Cutting public sector salaries and wages
"In the absence of faster economic growth, government must cut back on spending. This is difficult in a pre-election year, but the rapid escalation in public sector salaries and wages would be a good place to start. 

"South Africa is still at risk of a rating downgrade, and as such, needs to exert greater caution in fiscal expenditure. Increased government intervention in the economy has resulted in a deterioration in government finances, many of the GIPS (Greece, Italy, Portugal and Spain) group of countries' government finances deteriorated because of the hefty financial burden of a large civil service and/or substantial spending on social services," she added. 

Bishop said indications are that the biggest drain on government's finances in the absence of any major policy shifts will be health and the NHI in particular.

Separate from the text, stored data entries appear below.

/-- STATUS is CAUSE shifted to bits 7:4, with FAULT in bit 0 (R22). -/
theorem statusWord_eq (s : State) :
    s.statusWord = (BitVec.zeroExtend 32 s.cause <<< 4) ||| (if s.fault then 1#32 else 0#32) :=
  (statusLayout s.cause s.fault).1

end Sys2Proof.Machine
end

section
/-!
What a command computes from and what it writes: its results depend on OPA, OPB and OPC alone, and only
the two-result commands write RES1 (10_state.md R25, R26; 20_memory.md R50).
-/
namespace Sys2Proof.Machine

/-- Each command is of one of three shapes, with operands of its own: it writes RES0, it divides, or it
is a two-result command and writes both results (10_state.md R26). -/
theorem exec_shape (i : Instr) :
    (∃ r : Word → Word → Int, ∀ s, exec i s = .next (writeRes0 (r s.opa s.opb) s)) ∨
    (∃ n d : Word → Word → Int,
      ∀ s, exec i s = completeDivide (n s.opa s.opb) (d s.opa s.opb) s) ∨
    (i ∈ [.trig, .clarke, .park, .revpark] ∧
      ∃ r0 r1 : Word → Word → Word → Int,
        ∀ s, exec i s =
          .next (writeResults (r0 s.opa s.opb s.opc) (r1 s.opa s.opb s.opc) s)) := by
  cases i with
  | tofix qa => exact .inl ⟨fun a _ => shl (op32 a) qa, fun s => completeFixed_eq _ s⟩
  | fromfix qa => exact .inl ⟨fun a _ => asr (op32 a) qa, fun s => completeFixed_eq _ s⟩
  | qconv qa qr => exact .inl ⟨fun a _ => conv32 (op32 a) qa qr, fun s => completeFixed_eq _ s⟩
  | qadd => exact .inl ⟨fun a b => op32 a + op32 b, fun s => completeFixed_eq _ s⟩
  | qsub => exact .inl ⟨fun a b => op32 a - op32 b, fun s => completeFixed_eq _ s⟩
  | qmul qa => exact .inl ⟨fun a b => asr (op32 a * op32 b) qa, fun s => completeFixed_eq _ s⟩
  | qdiv qa => exact .inr (.inl ⟨fun a _ => shl (op32 a) qa, fun _ b => op32 b, fun _ => rfl⟩)
  | qaddi qa =>
    exact .inl ⟨fun a b => op32 a + wrap 32 (shl (op32 b) qa), fun s => completeFixed_eq _ s⟩
  | qsubi qa =>
    exact .inl ⟨fun a b => op32 a - wrap 32 (shl (op32 b) qa), fun s => completeFixed_eq _ s⟩
  | qmuli => exact .inl ⟨fun a b => op32 a * op32 b, fun s => completeFixed_eq _ s⟩
  | qdivi => exact .inr (.inl ⟨fun a _ => op32 a, fun _ b => op32 b, fun _ => rfl⟩)
  | gadd qa qb qr =>
    exact .inl ⟨fun a b => conv32 (op32 a) qa qr + conv32 (op32 b) qb qr,
      fun s => completeFixed_eq _ s⟩
  | gsub qa qb qr =>
    exact .inl ⟨fun a b => conv32 (op32 a) qa qr - conv32 (op32 b) qb qr,
      fun s => completeFixed_eq _ s⟩
  | gmul qa qb qr =>
    exact .inl ⟨fun a b => convExact (op32 a * op32 b) (qa + qb) qr,
      fun s => completeFixed_eq _ s⟩
  | gdiv qa qb qr =>
    exact .inr (.inl ⟨fun a _ => shl (conv32 (op32 a) qa qr) qr,
      fun _ b => conv32 (op32 b) qb qr, fun _ => rfl⟩)
  | isqrt => exact .inl ⟨fun a _ => isqrt (op32 a), fun _ => rfl⟩
  | fsqrt qa => exact .inl ⟨fun a _ => isqrt (wrap 32 (shl (op32 a) qa)), fun _ => rfl⟩
  | trig =>
    exact .inr (.inr ⟨by simp, fun a _ _ => (trig (op16 a)).1, fun a _ _ => (trig (op16 a)).2,
      fun _ => rfl⟩)
  | clarke =>
    exact .inr (.inr ⟨by simp, fun a _ _ => op16 a,
      fun a b _ => sat16n (clarkeRaw (op16 a) (op16 b)), fun _ => rfl⟩)
  | park =>
    exact .inr (.inr ⟨by simp,
      fun a b c => sat16n (parkRaw (op16 a) (op16 b) (trig (op16 c)).1 (trig (op16 c)).2).1,
      fun a b c => sat16n (parkRaw (op16 a) (op16 b) (trig (op16 c)).1 (trig (op16 c)).2).2,
      fun _ => rfl⟩)
  | revpark =>
    exact .inr (.inr ⟨by simp,
      fun a b c => wrap 16 (revparkRaw (op16 a) (op16 b) (trig (op16 c)).1 (trig (op16 c)).2).1,
      fun a b c => wrap 16 (revparkRaw (op16 a) (op16 b) (trig (op16 c)).1 (trig (op16 c)).2).2,
      fun _ => rfl⟩)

"We [economists] will also be looking for more clarity on the NHI and the costs involved in implementing it, both to government and individuals [the latter being an indirect tax] … If there are no major policy changes, the main future drag on government finances will be the NHI expenditure, which will undoubtedly cost more than current estimates."

Democratic Alliance MP Tim Harris said the country's economic problems stemmed from an increase in the current account deficit and a widening fiscal deficit. This is as a result of government's inability to contain its spending, he said.

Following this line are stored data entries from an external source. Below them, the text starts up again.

-- ==== Sys2Proof/Machine/RegMap.lean ====
section
/-!
DEFINITION. The register map of the device: every register group of the register tables of spec/ as one row (address, index
strides and counts, reset value, the bits of each access type of R6), the address of every register under the spec's own name, and
the place of every field. Addresses and types are those of the chapters' register maps (R15, R82, R189, R190, R230, R266, R289, R323,
R353–R355, R399–R402, R426, R427, R458–R465, R501, R521, R522, R545, R551, R552, R581, R605, R606).
-/

namespace Sys2Proof.Machine

/-- One register group of the map: `base` address, `dims` the (stride, count) of each index, outermost first, the reset value, and
the bits of each access type of R6 (`ro`, `w1c`, `rws`, `krw`, `k`, `rw`, `wo`). A bit in none of the masks is reserved (R8). -/
structure RegGroup where
  base  : Nat
  dims  : List (Nat × Nat)
  reset : Nat
  ro    : Nat
  w1c   : Nat
  rws   : Nat
  krw   : Nat
  k     : Nat
  rw    : Nat
  wo    : Nat
  deriving DecidableEq, Repr

/-- Offset `o` is one of the offsets the strides and counts of a group reach. -/
def dimsHit : List (Nat × Nat) → Nat → Bool
  | [], o => o == 0
  | (st, n) :: ds, o => decide (o / st < n) && dimsHit ds (o % st)

/-- Address `a` is a register of group `g`. -/
def RegGroup.hit (g : RegGroup) (a : Nat) : Bool := decide (g.base ≤ a) && dimsHit g.dims (a - g.base)

/-- Index number `i` (outermost first) of offset `o` in a group's strides. -/
def dimIndex : List (Nat × Nat) → Nat → Nat → Nat
  | [], _, _ => 0
  | (st, _) :: _, o, 0 => o / st
  | (st, _) :: ds, o, i + 1 => dimIndex ds (o % st) i

/-- Index number `i` of address `a` in group `g`. -/
def RegGroup.index (g : RegGroup) (a i : Nat) : Nat := dimIndex g.dims (a - g.base) i

/-- Register groups of block sys (R40). -/
def sysRegs : List RegGroup := [
  ⟨0xF00000, [], 0x412811, 0xFFFFFF, 0, 0, 0, 0, 0, 0⟩, -- SYS_ID (R15)
  ⟨0xF00001, [], 0x800000, 0xFFF8FF, 0, 0, 0, 0, 0, 0⟩, -- SYS_RCAUSE (R605)
  ⟨0xF00002, [], 0, 0xF00000, 0, 0, 0, 0, 0, 0⟩, -- SYS_STRAP (R605)
  ⟨0xF00003, [], 0, 0xFCFFF0, 0, 0, 0, 0, 0, 0⟩, -- SYS_BOOTSTAT (R605)
  ⟨0xF00004, [], 0, 0, 0, 0, 0, 0, 0, 0xFFFFFF⟩, -- SYS_RESET (R605)
  ⟨0xF00005, [], 0, 0x000002, 0, 0, 0, 0x000001, 0, 0⟩, -- SYS_SVC (R605)
  ⟨0xF00006, [], 0xA00040, 0, 0, 0, 0, 0xE0FFFF, 0, 0⟩, -- SYS_WDCTL (R605)
  ⟨0xF00007, [], 0, 0, 0, 0, 0, 0, 0, 0xFFFFFF⟩, -- SYS_WDKICK (R605)
  ⟨0xF00008, [], 0, 0, 0, 0, 0, 0xFFFFFF, 0, 0⟩, -- SYS_KRESUME (R605)
  ⟨0xF00009, [], 0, 0x1803FF, 0, 0, 0, 0xC00000, 0, 0x200000⟩, -- SYS_DBG (R605)
  ⟨0xF00010, [], 0, 0, 0, 0, 0, 0xFF803F, 0, 0⟩, -- SYS_FUSECMD (R605)
  ⟨0xF00011, [], 0, 0, 0, 0, 0, 0xFFFFFF, 0, 0⟩, -- SYS_FUSEDAT (R605)
  ⟨0xF00012, [], 0, 0x800000, 0x400000, 0, 0, 0, 0, 0⟩, -- SYS_FUSESTAT (R605)
  ⟨0xF00020, [(1, 34)], 0, 0xFFFFFF, 0, 0, 0, 0, 0, 0⟩] -- SYS_FUSEw (R605)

Mining and automotive sectors
Harris said Gordhan would have to restore confidence in the mining and automotive sectors on Wednesday, as crippling strike action in both those sectors undermined investor confidence. 

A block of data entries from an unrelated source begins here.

/-- Chaden Link after power-on reset. -/
def ChnSt.init : ChnSt :=
  { port := [], wr := [], rd := [], count := 0, tag := 0, last := [], fails := [], dval := [], drains := [], phase := 0, first := 0,
    found := 0, more := false, breaks := [], farSeq := none, farRsp := [], farN := 0, dlyOk := false, echo := false,
    locked := false, good := 0, poor := 0, beacon := false }

/-- Supply and power-state state that is no register: the power state (0 RUN, 1 DOZE, 2 PATROL, 3 DORMANT); the steps the filtered VIN
holds, and whether it is below 6.0 V; the hold-up switch; the milliseconds of the ride and of rest; of the charge under way the
milliseconds and the voltage since its latest second began, charge and voltage at its start, and of one that has ended and awaits its
measurement their rise; the state being entered, whether by a forced entry, and the participants
whose refusal or delay a forced entry passes over; a wake latched since the point of no return; the patrol visits since it and the AWU count of the last one; whether the charger has stopped on
a fault (R513); by core domain the level that a change in progress leads to (R506). -/
structure PwrSt where
  state   : Nat
  vinStep : Nat
  vinLow  : Bool
  ride    : Bool
  rideMs  : Nat
  chgMs   : Nat
  chgQ    : Nat
  chgV    : Nat
  chgV1   : Nat
  chgDone : Bool
  restMs  : Nat
  tgt     : Nat
  forced  : Bool
  past    : BitVec 16
  wake    : Bool
  visits  : Nat
  visitN  : Nat
  chgStop : Bool
  goal    : SMap (Option Nat)
  deriving DecidableEq, Repr

/-- Supply and power states after power-on reset: RUN, no step in force. -/
def PwrSt.init : PwrSt :=
  { state := 0, vinStep := 0, vinLow := false, ride := false, rideMs := 0, chgMs := 0, chgQ := 0, chgV := 0, chgV1 := 0, chgDone := false, restMs := 0,
    tgt := 0, forced := false, past := 0, wake := false, visits := 0, visitN := 0, chgStop := false, goal := [] }

/-- Fault-unit state that is no register: by pair, the code of a trigger whose takeover has not started (R562); the device times of the
die-link faults of the last millisecond (R568); the heartbeat lost and when (R20, R560); the clusters being readmitted (R559); by pair, trigger code, SEQ and LEN of a takeover whose shadow has been
enabled and has not issued (R565); by pair the tick at which its deadline watch was loaded, and the pairs whose deadline has expired and is
still to be reported (R563); the tick of the escalation under way (R568). -/
structure FltSt where
  trig  : SMap (Option Nat)
  dl    : List Nat
  hb    : Option Nat
  readm : List Nat
  took  : SMap (Option (Nat × Nat × Nat))
  ckAt  : SMap (Option Nat)
  ckDue : List Nat
  escAt : Nat
  deriving DecidableEq, Repr

/-- The fault unit after power-on reset. -/
def FltSt.init : FltSt := { trig := [], dl := [], hb := none, readm := [], took := [], ckAt := [], ckDue := [], escAt := 0 }

/-- The Loupe port (R595–R602): the TAP's instruction register and boundary cells; CODE, ADDR and DATA of the last command completed; the
capsule selected; nonce, key and response words; the lockout after a failed unlock; the FREEZE bit. -/
structure LoupeSt where
  ir     : Nat
  bsr    : BitVec 402
  code   : Nat
  addr   : Word
  data   : Word
  cid    : Nat
  nonce  : List Word
  key    : SMap Word
  resp   : SMap Word
  lockout : Bool
  freeze : Bool
  deriving DecidableEq, Repr

/-- The Loupe port after power-on reset: the TAP holds IDCODE. -/
def LoupeSt.init : LoupeSt :=
  { ir := 2, bsr := 0, code := 0, addr := 0, data := 0, cid := 0, nonce := [], key := [], resp := [], lockout := false, freeze := false }

/-- The die link (R634): the registers whose changed analog settings have still to be sent to the mixed-signal die, in order, and by register
what the mixed-signal die holds of it, kept from the first change to a register on (`State.an`). -/
structure DieLink where
  xfer : List Nat
  held : SMap Word
  deriving DecidableEq, Repr

/-- The die link after power-on reset. -/
def DieLink.init : DieLink := { xfer := [], held := [] }

end Sys2Proof.Machine
end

Government's wage bill and its "bloated" ministries would also need to be addressed. 

"South Africa's wage bill of R400-billion per year ranks among the highest amongst middle-income countries. In each of the past six years, the government wage bill has increased by more than the inflation rate, and in three of those years the increases were more than twice the rate of inflation," he said. 

Harris said Gordhan would have to establish policy certainty and show commitment to the implementation of the NDP. 

"Minister Gordhan should provide detail on exactly how NDP policies will be implemented in the face of opposition from the tripartite alliance partners. Ideological gridlock at the top of government has prevented any meaningful economic reforms and entrenched policy uncertainty and a lack of political leadership," Harris said. 

Peter Attard Montalto, executive director and emerging markets economist at Nomura, said there was a lack of leadership around the document as a whole.

'Lack of leadership'
"More broadly on the NDP, we think investors [and local business] still justifiably struggle to see what NDP-aligned policy actually means, given the lack of leadership around the document as a whole, especially in the context of a document that is not structured in costing or implementation logistics and hardly contradiction-free," said Montalto.

"More generally, it could be argued that many of the areas the treasury is saying are aligned to the NDP were treasury policy anyway. These include its social wage and inclusive growth concepts.

"Infrastructure spend is an area where the treasury has come up against serious difficulties, despite having a very strong planning capability in the form of the presidential infrastructure co-ordinating commission, as well as hard work to create the fiscal and funding room for a R430-billion government and R397-billion parastatal spending programme," he said. 

"Capacity constraints have meant the pace of roll-out has been extremely slow. Indeed, the budget in February basically saw public sector investment rates grinding to a halt in the coming two years before only a marginal pick-up. The state simply does not have the ability to continue expanding the pace of investment and, under the current largely state-centric model, [has reached] its capacity."